By Bill Taylor It Seems to Me
January 21, 2014
It seems to me that this time of year, after the excitement of the holidays and the last of the seemingly endless array of college football bowl games, we should kinda step back and take a serious look at what’s facing us in the new year. In the forefront is the concern of many citizens about the federal government’s ongoing expansion and consolidation of power - such as the following examples.
The government is threatening The Little Sisters of the Poor, a non-profit organization of nuns providing nursing home and hospice services, with an annual $2.5 million fine if the nuns don’t agree to a health insurance program incorporating contraceptive devices and services. The nuns, who take a vow of chastity and minister to the dying, claim agreeing to such a plan would result in their denying basic tenets of their faith.
According to reports, the government’s response boils down to, “Shut up and do as you’re told or else.”
For some years small family farms have been exempt from many federal rules designed to regulate large-farm commercial agriculture. Recently the feds decided a small farm didn’t qualify as a “family” farm. The reason? The farm is a three person operation - father, son, and a single employee who is not a member of the family.
According to the feds, this “non-family” employee invalidates the family farm designation so the owners must comply with all federal farm-related rules and regulations at an estimated cost of hundreds of thousands of dollars.
In another case, officials reportedly have decided that small family farms which store grain from their harvest on their farms must comply with the same regulations as those covering grain storage elevators. Apparently it doesn’t matter if the grain is being held for feeding the farm’s own livestock or is simply being temporarily kept to sell at a later date. Sure makes a body shiver a bit.

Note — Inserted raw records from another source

-- ==== Sys2Proof/Machine/Link.lean ====
section
/-! DEFINITION. What a port sends (chapter 13): MSI-X requests, the transmit injector, responses and notifications, and the counts of
discarded messages. -/

namespace Sys2Proof.Machine

def State.port (s : State) (p : Nat) : PortSt := sget (fun _ => {}) s.ports p
def State.modPort (s : State) (p : Nat) (g : PortSt → PortSt) : State :=
  { s with ports := sput (fun _ => {}) s.ports p (g (s.port p)) }

/-- n bytes of v, little-endian. -/
def leBytes : Nat → Nat → List Byte
  | 0, _ => []
  | n + 1, v => BitVec.ofNat 8 v :: leBytes n (v / 256)

/-- The number that bytes spell, little-endian. -/
def ofLe : List Byte → Nat
  | [] => 0
  | b :: bs => b.toNat + 256 * ofLe bs

/-! ### Interrupts (R282) -/

/-- A request for MSI-X vector i: a masked vector sets its PBA bit, which merges further requests; otherwise its message is sent. -/
def State.requestVector (s : State) (i : Nat) : State :=
  if bit (s.rw .MSIX_TAB (2 * i + 1)).toNat 32 then
    s.setF F.MSIX_PBA_PEND (setBits (s.f F.MSIX_PBA_PEND) i i 1)
  else { s with link := { s.link with msi := sput (fun _ => 0) s.link.msi i (sget (fun _ => 0) s.link.msi i + 1) } }

/-- A write of a word of the MSI-X table: a vector that is unmasked with its PBA bit set sends its message. -/
def State.writeMsix (s : State) (i : Nat) (w : Word) : State :=
  let t := s.setRw .MSIX_TAB w i
  if i % 2 = 1 ∧ ¬ bit w.toNat 32 ∧ bit (t.f F.MSIX_PBA_PEND) (i / 2) then
    (t.setF F.MSIX_PBA_PEND (setBits (t.f F.MSIX_PBA_PEND) (i / 2) (i / 2) 0)).requestVector (i / 2)
  else t

/-! ### Bindings (R271, R333) -/

/-- The PRT_BIND word in force on port p: the old one while a change waits. -/
def State.bindWord (s : State) (p : Nat) : Nat :=
  ((s.port p).bind.getD (if p = 0 then s.rw .PRT_BIND0 else s.rw .PRT_BIND (p - 1))).toNat

/-- Whether port p is bound, and the level of its partner. -/
def State.portBound (s : State) (p : Nat) : Bool := p == 0 || bit (s.bindWord p) 0
def State.portLevel (s : State) (p : Nat) : Nat := bits (s.bindWord p) 2 1

/-- SESSION of port p. -/
def State.session (s : State) (p : Nat) : Nat := if p = 0 then s.f F.PRT_BIND0_SESSION else s.f F.PRT_BIND_SESSION (p - 1)
def State.nextSession (s : State) (p : Nat) : State :=
  if p = 0 then s.tick F.PRT_BIND0_SESSION else s.tick F.PRT_BIND_SESSION (p - 1)

/-! ### Sending -/

/-- A message is discarded and counted (R272). -/
def State.dropMessage (s : State) (p : Nat) : State := (s.bump F.PRT_CNT_DROP p).trouble .linkDrop

/-- Entries of a PORT0 ring with LOG2N = n. -/
def ringSize (n : Nat) : Nat := 2 ^ n

/-- Whether the response ring holds no free entry (R273). -/
def State.responseFull (s : State) : Bool :=
  (s.f F.P0_RSP_IDX_TAIL + 65536 - s.f F.P0_RSP_IDX_HEAD) % 65536 == ringSize (s.f F.P0_QCFG_RSP_LOG2N)

/-- Whether Ethernet port p (1–4) transmits: enabled, up, with a station address, and not stopped (R269, R291). -/
def State.ethSends (s : State) (p : Nat) : Bool :=
  s.on F.ETH_CFG_EN (p - 1) && s.on F.ETH_STAT_UP (p - 1) && s.f F.ETH_MAC_MAC (p - 1) != 0 && !s.frozen (64 + p)

/-- Whether port p receives, its domain not being stopped (R291): PORT1 to PORT4 when enabled and up, and PORT0 when its command ring holds
an entry that the device may fetch. -/
def State.receives (s : State) (p : Nat) : Bool :=
  s.active && !s.frozen (64 + p) &&
    (if p = 0 then s.on F.P0_QCFG_CMD_EN && s.f F.P0_CMD_IDX_HEAD != s.f F.P0_CMD_IDX_TAIL && !s.responseFull
     else s.on F.ETH_CFG_EN (p - 1) && s.on F.ETH_STAT_UP (p - 1))

/-- The 802.1Q tag that the frames of Ethernet port p (1–4) carry (R269). -/
def State.vlanTag (s : State) (p : Nat) : List (BitVec 12) :=
  if s.on F.ETH_CFG_VLAN_EN (p - 1) then [BitVec.ofNat 12 (s.f F.ETH_CFG_VLAN_ID (p - 1))] else []

/-- Whether Ethernet port p takes a datagram (R269): over an IP version that is enabled, with the tag of its frames, and no fragment. -/
def State.takesFrame (s : State) (p : Nat) (f : EthFrame) : Bool :=
  p == 0 || (s.on (if f.v6 then F.ETH_CFG_IP6_EN else F.ETH_CFG_IP4_EN) (p - 1) && !f.frag && f.tags == s.vlanTag p)

/-- Whether port p can send a message now: on PORT0 the response ring is enabled and not full, and nothing waits for it. -/
def State.canSend (s : State) (p : Nat) : Bool :=
  if p = 0 then s.on F.P0_QCFG_RSP_EN && !s.responseFull && (s.port 0).unsent.isEmpty else s.ethSends p

/-- The response ring requests its vector (R282). -/
def State.ringRequest (s : State) : State :=
  (s.modPort 0 fun x => { x with coal := 0, coalAt := none }).requestVector (s.f F.P0_IRQ_VEC)

/-- Where entry i of the response ring lies in host memory, and the PHASE that the device writes in it (R273). -/
def State.ringEntry (s : State) (i : Nat) : Nat × Bool :=
  let size := ringSize (s.f F.P0_QCFG_RSP_LOG2N)
  (s.f F.P0_RSPQ_BASE_ADDR * 4096 + 64 * (i % size), i / size % 2 == 0)

/-- An entry is written into the response ring (R273, R282). -/
def State.ringWrite (s : State) : State :=
  let s := { s with link := { s.link with entries := s.link.entries ++ [s.ringEntry (s.f F.P0_RSP_IDX_TAIL)] } }
  let t := (s.tick F.P0_RSP_IDX_TAIL).modPort 0 fun x =>
    { x with coal := x.coal + 1, coalAt := some (x.coalAt.getD s.now) }
  if t.on F.P0_IRQ_EN ∧ max 1 (t.f F.P0_IRQ_COAL_N) ≤ (t.port 0).coal then t.ringRequest else t

/-- A frame leaves port p. One for a full response ring waits (R273), and one for a port that does not send is lost. -/
def State.sendFrame (s : State) (p : Nat) (m : Sent) : State :=
  if s.canSend p then
    let t := s.modPort p fun x => { x with sent := x.sent ++ [m] }
    if p = 0 then t.ringWrite else t
  else if p = 0 ∧ s.on F.P0_QCFG_RSP_EN then s.modPort 0 fun x => { x with unsent := x.unsent ++ [m] }
  else s

/-- The entries that wait for the response ring are written in order, as far as there is room. -/
def State.flushRing (s : State) : State :=
  (s.port 0).unsent.foldl (fun t m => t.sendFrame 0 m) (s.modPort 0 fun x => { x with unsent := [] })

/-- Whether port p injects faults in a direction (0 receive, 1 transmit). -/
def State.injects (s : State) (p dir : Nat) : Bool :=
  s.on F.PRT_FI_EN p && (s.f F.PRT_FI_DIR p == dir || s.f F.PRT_FI_DIR p == 2)

/-- What the injector does with the k-th frame offered, of a length in bytes: none when DROP_N takes it, else whether CORR_N corrupts
it. -/
def State.injected (s : State) (p k len : Nat) : Option Bool :=
  let d := s.f F.PRT_FI_DROP_N p
  let c := s.f F.PRT_FI_CORR_N p
  if d ≠ 0 ∧ k % d = 0 then none else some (decide (c ≠ 0 ∧ k % c = 0 ∧ s.f F.PRT_FI_CORR_BIT p < 8 * len))

/-- REORD_W while it reorders: 2 to 16. -/
def State.reorderWidth (s : State) (p : Nat) : Nat :=
  if 2 ≤ s.f F.PRT_FI_REORD_W p ∧ s.f F.PRT_FI_REORD_W p ≤ 16 then s.f F.PRT_FI_REORD_W p else 0

/-- The transmit group of port p is released in reverse order (R283). -/
def State.releaseTx (s : State) (p : Nat) : State :=
  let g := (s.port p).txGroup
  let t := s.modPort p fun x => { x with txGroup := [] }
  if g.isEmpty then t
  else g.reverse.foldl (fun u m => u.sendFrame p m) (t.bump F.PRT_FI_CNT_REORDERED p)

/-- Length in bytes of a frame for the injector of port p: on PORT0 a ring entry with its payload, elsewhere header and payload. -/
def Sent.size (p : Nat) : Sent → Nat
  | .mlp m => if p ≠ 0 then 32 + m.payload.length else if m.payload.length ≤ 32 then 64 else 64 + m.payload.length
  | _ => 64

/-- A frame after injection has inverted a bit of it, when hit. -/
def Sent.hit (hit : Bool) : Sent → Sent
  | .mlp m => .mlp { m with corrupt := m.corrupt || hit }
  | .streamAck c => .streamAck (c || hit)
  | m => m

/-- Whether the transmit injector of port p takes a frame: MLP messages, and with STRM stream frames (R283). -/
def State.injectsTx (s : State) (p : Nat) : Sent → Bool
  | .mlp _ => s.injects p 1
  | .streamAck _ => s.injects p 1 && s.on F.PRT_FI_STRM p
  | _ => false

/-- A frame is offered for transmission on port p (R283). -/
def State.offerTx (s : State) (p : Nat) (m : Sent) : State :=
  if s.injectsTx p m then
    let k := (s.port p).txCount + 1
    let s := s.modPort p fun x => { x with txCount := k }
    match s.injected p k (m.size p) with
    | none => s.bump F.PRT_FI_CNT_DROPPED p
    | some hit =>
      let s := if hit then s.bump F.PRT_FI_CNT_CORRUPTED p else s
      if s.reorderWidth p = 0 then s.sendFrame p (m.hit hit)
      else
        let t := s.modPort p fun x =>
          { x with txGroup := x.txGroup ++ [m.hit hit], txAt := if x.txGroup.isEmpty then s.now else x.txAt }
        if s.reorderWidth p ≤ (t.port p).txGroup.length then t.releaseTx p else t
  else s.sendFrame p m

/-- An MLP message is offered for transmission on port p. -/
def State.transmit (s : State) (p : Nat) (m : MlpOut) : State := s.offerTx p (.mlp m)

/-! ### Notifications (R281) -/

/-- The next DSN of port p, which becomes LAST_DSN (R278). -/
def State.nextDsn (s : State) (p : Nat) : Nat := (s.f F.PRT_SEQ_LAST_DSN p + 1) % 2 ^ 32

/-- The waiting notifications of port p are sent while it can send. -/
def State.flushNotes (s : State) (p : Nat) : State :=
  (s.port p).waiting.foldl (fun t m =>
    if t.canSend p then (t.modPort p fun x => { x with waiting := x.waiting.drop 1 }).transmit p m else t) s

/-- A notification joins the queue of port p; a full queue discards its oldest. -/
def State.queueNote (s : State) (p : Nat) (m : MlpOut) : State :=
  let full := decide (64 ≤ (s.port p).waiting.length)
  let t := s.modPort p fun x => { x with waiting := (if full then x.waiting.drop 1 else x.waiting) ++ [m] }
  (if full then t.dropMessage p else t).flushNotes p

/-- A Service Core (true for SC1) posts a notification to the session of port p, when its mask takes the kind. -/
def State.postNote (s : State) (p kind : Nat) (sc1 : Bool) (payload : List Byte) : State :=
  if s.boot.running ∧ (s.port p).opened ∧ bit (s.port p).mask kind then
    let d := s.nextDsn p
    let m : MlpOut := { note := true, code := kind, dsn := d, session := s.session p, payload := payload }
    (((s.setF F.PRT_SEQ_LAST_DSN d p).modPort p fun x => { x with notes := (m :: x.notes).take 64 }).fireNow
      (if sc1 then 633 else 632)).queueNote p m
  else s

/-- A notification for every session. -/
def State.postAll (s : State) (kind : Nat) (sc1 : Bool) (payload : List Byte) : State :=
  forN 5 (fun p t => t.postNote p kind sc1 payload) s

/-- A BIND notification (R279). -/
def State.noteBind (s : State) (p : Nat) : State :=
  s.postNote p 2 true (leBytes 2 (s.session p) ++ leBytes 1 (s.portLevel p) ++ leBytes 1 0)

/-- A change of the PTP servo is notified (R281). -/
def State.notePtp (s : State) : State :=
  let p := s.f F.PTP_STAT_RX_PORT
  let st := if p = 0 then 0 else s.f F.PTP_PSTAT_STATE (p - 1)
  s.postAll 3 false (leBytes 1 (s.f F.PTP_STAT_SERVO) ++ leBytes 1 p ++ leBytes 1 st ++ leBytes 1 0 ++ leBytes 8 s.uncRead)

end Sys2Proof.Machine
end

Well, there plenty of more examples of discontent with and distrust of our government, but let’s get some perspective from a few news items elsewhere around the world.
Protesters aiming to topple the government in Thailand have shut down Bangkok by building barricades and blocking key road junctions. Some 18,000 security personnel have been deployed to maintain order and there have been no serious incidents so far, but reports say there are fears of renewed violence and protest leaders have vowed to reject any attempt at negotiation.
In India some 50,000 families try to survive in frigid, tent-city refugee camps where children die daily in disease-ridden, unsanitary conditions. The reason? Violence that erupted between Hindus and Muslims in which people were shot and hacked to death, women raped, and houses looted and burned. The camp dwellers don’t want to return home because they don’t believe the government will provide them security against further attacks. They would prefer facing the horrible conditions in the camps rather than trust the government to protect them from “sure death” if they returned home.
In Cambodia, a strike by garment workers has become deadly as police shot and killed at least four protesters and wounded a number of others. Military police armed with assault rifles fired on several hundred unarmed workers who were seeking an increase in wages.
In Egypt, security forces reportedly killed more than a dozen people while breaking up a protest against the government. An additional number of people were killed in other demonstrations around the country. The protests are expected to continue with the government increasingly using force to quell them.
OK, so what’s this perspective stuff? Well, although there is increasing discontent and disgust with the way our country is being governed, we remain a nation that has not yet resorted to violence and still has some trust in government and the rule of law. There is, however, ever deepening concern that the qdministration is effectively imposing a dictatorship.
A number of laws are being changed by administrative order while others are ignored; thousands of new federal rules and regulations controlling almost every aspect of our businesses and lives are being put in place; and, those who would oppose these imperial moves are being targeted as un-American villains and scoundrels. You know, actions like these have led folks in this country to openly rebelling against government in the past - that’s what the original Boston Tea Party was all about.
It’s something to think about. At least that’s how it seems to me.